Content starts

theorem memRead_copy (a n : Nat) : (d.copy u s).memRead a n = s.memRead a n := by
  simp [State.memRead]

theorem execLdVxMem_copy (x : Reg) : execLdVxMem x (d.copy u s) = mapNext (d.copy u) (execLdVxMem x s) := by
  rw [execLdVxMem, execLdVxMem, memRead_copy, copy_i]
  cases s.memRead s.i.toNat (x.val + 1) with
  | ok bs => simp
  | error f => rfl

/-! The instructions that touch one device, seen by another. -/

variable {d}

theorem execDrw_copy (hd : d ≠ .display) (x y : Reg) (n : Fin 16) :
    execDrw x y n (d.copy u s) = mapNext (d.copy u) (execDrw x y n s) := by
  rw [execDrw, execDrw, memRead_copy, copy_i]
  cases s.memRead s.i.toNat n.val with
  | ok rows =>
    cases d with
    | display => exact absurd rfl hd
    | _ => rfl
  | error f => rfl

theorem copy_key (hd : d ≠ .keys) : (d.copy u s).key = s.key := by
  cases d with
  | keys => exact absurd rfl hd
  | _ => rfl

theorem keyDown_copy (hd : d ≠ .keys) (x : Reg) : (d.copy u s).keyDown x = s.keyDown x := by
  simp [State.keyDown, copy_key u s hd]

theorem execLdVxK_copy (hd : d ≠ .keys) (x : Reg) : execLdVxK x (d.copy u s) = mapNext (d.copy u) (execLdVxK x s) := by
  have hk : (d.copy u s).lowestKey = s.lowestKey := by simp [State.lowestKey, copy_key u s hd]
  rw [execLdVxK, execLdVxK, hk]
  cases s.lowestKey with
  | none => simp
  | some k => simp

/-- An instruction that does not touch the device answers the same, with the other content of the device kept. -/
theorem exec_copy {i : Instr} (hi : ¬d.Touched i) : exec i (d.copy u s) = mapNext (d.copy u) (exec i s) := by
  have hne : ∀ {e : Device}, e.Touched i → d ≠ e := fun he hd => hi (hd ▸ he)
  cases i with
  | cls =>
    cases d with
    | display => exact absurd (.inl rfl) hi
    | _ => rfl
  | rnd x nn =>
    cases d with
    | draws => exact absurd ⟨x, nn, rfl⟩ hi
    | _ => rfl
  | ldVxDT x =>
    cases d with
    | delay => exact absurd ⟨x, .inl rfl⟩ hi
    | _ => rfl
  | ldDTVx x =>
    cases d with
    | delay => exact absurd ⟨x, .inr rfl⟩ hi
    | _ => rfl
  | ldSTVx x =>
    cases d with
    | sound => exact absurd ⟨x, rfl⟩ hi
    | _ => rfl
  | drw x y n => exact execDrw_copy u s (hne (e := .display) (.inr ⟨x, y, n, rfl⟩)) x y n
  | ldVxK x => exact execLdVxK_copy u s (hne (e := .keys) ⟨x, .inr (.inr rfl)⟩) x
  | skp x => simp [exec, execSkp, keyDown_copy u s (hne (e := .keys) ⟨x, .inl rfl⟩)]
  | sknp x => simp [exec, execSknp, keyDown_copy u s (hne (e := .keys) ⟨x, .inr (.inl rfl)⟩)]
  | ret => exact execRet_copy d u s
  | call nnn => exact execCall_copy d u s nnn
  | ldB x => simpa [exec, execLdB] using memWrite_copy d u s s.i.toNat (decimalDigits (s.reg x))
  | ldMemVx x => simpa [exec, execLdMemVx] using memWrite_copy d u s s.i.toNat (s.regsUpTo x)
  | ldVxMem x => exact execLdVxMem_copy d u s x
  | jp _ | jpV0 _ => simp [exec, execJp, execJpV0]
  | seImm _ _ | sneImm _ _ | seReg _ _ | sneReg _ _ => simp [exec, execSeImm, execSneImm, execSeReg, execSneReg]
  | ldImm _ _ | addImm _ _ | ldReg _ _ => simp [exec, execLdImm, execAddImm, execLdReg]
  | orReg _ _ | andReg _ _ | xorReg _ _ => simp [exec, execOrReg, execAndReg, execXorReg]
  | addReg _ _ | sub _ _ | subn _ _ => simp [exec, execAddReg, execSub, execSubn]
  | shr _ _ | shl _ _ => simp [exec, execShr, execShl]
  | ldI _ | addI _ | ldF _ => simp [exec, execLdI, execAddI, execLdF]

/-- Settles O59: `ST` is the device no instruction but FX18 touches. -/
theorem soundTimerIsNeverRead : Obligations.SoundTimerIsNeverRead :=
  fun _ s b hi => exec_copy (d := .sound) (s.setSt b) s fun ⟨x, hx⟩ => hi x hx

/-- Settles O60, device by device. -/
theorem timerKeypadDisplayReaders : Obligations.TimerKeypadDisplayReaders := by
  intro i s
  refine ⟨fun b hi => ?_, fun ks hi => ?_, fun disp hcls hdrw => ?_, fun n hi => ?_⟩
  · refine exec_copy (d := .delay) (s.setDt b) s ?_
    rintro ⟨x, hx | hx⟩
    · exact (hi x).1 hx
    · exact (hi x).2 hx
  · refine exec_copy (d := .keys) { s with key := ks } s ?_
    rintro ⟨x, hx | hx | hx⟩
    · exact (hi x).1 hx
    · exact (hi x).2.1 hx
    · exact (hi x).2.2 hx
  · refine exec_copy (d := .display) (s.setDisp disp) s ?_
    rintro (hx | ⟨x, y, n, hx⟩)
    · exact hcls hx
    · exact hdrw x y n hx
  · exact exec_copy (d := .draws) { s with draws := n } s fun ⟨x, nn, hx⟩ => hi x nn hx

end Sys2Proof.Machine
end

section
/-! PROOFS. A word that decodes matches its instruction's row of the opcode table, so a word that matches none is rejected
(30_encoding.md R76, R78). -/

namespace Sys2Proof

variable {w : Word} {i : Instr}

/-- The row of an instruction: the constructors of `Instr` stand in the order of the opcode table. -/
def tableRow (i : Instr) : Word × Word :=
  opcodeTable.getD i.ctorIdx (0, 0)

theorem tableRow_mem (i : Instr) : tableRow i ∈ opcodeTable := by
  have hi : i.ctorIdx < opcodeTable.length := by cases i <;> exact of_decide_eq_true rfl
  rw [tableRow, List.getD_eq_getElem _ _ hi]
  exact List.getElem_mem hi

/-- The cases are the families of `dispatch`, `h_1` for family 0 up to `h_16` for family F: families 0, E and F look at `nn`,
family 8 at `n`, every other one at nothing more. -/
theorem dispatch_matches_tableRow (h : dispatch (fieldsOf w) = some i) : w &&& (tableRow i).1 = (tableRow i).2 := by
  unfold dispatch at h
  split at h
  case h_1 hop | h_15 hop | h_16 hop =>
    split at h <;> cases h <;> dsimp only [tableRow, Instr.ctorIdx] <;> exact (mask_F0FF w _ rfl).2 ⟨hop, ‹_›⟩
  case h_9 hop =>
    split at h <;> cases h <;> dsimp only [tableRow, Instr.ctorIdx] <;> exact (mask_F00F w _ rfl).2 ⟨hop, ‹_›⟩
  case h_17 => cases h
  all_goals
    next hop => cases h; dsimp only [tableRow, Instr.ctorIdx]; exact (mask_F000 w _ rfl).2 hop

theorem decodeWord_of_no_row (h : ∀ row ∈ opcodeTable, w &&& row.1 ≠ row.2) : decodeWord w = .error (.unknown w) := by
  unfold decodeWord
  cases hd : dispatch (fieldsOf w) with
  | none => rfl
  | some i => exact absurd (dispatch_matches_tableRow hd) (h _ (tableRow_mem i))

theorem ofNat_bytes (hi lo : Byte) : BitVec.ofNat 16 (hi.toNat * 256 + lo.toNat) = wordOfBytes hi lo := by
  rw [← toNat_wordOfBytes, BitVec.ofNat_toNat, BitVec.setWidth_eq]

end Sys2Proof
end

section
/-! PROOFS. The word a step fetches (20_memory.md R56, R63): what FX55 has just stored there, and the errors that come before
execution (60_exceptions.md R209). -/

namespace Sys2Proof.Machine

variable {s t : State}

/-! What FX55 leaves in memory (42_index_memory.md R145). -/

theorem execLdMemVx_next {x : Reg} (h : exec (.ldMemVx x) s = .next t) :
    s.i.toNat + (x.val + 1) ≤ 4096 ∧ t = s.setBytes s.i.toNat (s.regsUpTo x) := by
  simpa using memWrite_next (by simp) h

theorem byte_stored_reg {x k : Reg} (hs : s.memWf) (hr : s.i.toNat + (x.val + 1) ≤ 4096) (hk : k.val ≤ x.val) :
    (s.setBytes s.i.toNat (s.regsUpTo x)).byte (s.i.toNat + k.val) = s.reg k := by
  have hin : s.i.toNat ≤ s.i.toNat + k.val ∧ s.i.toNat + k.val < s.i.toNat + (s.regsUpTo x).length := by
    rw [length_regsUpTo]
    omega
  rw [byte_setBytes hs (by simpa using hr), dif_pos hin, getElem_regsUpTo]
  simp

Content ends
Content starts

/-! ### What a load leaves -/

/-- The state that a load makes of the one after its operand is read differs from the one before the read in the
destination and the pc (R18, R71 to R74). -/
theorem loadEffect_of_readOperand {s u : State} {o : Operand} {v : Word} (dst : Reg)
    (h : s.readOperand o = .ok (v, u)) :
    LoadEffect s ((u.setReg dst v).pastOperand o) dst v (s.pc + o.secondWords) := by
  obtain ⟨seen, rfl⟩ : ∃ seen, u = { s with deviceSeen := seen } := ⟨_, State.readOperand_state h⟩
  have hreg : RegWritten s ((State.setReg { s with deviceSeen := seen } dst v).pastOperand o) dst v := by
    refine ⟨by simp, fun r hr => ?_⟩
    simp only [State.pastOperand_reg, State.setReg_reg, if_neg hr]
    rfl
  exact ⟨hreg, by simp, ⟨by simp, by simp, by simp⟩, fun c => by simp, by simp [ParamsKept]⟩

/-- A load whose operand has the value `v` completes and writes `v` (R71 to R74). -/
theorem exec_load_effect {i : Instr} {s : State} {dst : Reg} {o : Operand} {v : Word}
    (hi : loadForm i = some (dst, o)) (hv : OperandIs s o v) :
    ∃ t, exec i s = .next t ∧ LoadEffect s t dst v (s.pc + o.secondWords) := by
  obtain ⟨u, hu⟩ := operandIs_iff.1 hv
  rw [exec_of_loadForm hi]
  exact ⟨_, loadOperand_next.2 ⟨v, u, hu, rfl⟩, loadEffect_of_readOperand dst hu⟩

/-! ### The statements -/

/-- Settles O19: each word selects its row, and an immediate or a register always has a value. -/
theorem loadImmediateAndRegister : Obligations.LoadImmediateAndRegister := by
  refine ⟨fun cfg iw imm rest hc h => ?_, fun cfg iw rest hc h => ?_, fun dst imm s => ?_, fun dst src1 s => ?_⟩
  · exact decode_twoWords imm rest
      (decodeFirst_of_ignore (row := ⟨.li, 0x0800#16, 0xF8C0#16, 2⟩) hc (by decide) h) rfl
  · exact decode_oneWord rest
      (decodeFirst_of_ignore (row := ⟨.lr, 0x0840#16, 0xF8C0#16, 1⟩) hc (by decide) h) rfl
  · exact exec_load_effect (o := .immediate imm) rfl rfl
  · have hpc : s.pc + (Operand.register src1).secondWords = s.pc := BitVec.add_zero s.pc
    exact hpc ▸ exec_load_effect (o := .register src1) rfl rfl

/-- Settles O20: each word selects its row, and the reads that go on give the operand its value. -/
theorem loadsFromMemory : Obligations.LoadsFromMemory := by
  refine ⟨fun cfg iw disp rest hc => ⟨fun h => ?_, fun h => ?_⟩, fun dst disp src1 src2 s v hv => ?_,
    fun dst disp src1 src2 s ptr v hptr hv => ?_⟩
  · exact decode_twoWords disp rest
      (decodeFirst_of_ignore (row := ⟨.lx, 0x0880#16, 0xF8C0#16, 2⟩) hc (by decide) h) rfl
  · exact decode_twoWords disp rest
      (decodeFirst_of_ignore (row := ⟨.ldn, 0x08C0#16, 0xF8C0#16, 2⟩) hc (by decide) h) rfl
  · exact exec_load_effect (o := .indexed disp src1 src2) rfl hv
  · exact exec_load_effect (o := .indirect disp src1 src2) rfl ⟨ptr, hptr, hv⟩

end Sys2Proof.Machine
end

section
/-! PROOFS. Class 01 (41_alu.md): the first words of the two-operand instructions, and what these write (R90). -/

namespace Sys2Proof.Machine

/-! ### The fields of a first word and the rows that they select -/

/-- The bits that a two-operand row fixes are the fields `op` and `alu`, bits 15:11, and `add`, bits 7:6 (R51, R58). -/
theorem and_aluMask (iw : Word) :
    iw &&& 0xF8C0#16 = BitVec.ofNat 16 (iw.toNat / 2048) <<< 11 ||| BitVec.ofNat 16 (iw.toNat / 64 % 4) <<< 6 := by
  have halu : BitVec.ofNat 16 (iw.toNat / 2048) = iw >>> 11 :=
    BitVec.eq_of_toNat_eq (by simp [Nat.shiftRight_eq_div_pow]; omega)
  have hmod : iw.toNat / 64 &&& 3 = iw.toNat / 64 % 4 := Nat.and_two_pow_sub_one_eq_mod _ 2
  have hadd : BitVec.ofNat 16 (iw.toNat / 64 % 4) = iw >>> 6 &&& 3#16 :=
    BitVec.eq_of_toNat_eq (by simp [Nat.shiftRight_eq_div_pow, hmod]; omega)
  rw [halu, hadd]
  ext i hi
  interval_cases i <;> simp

Content ends

→ YOUR INSTRUCTIONS
If a line above holds the word "dsimp", copy it.

→ SOLVED EXERCISE
    split at h <;> cases h <;> dsimp only [tableRow, Instr.ctorIdx] <;> exact (mask_F0FF w _ rfl).2 ⟨hop, ‹_›⟩
    split at h <;> cases h <;> dsimp only [tableRow, Instr.ctorIdx] <;> exact (mask_F00F w _ rfl).2 ⟨hop, ‹_›⟩
    next hop => cases h; dsimp only [tableRow, Instr.ctorIdx]; exact (mask_F000 w _ rfl).2 hop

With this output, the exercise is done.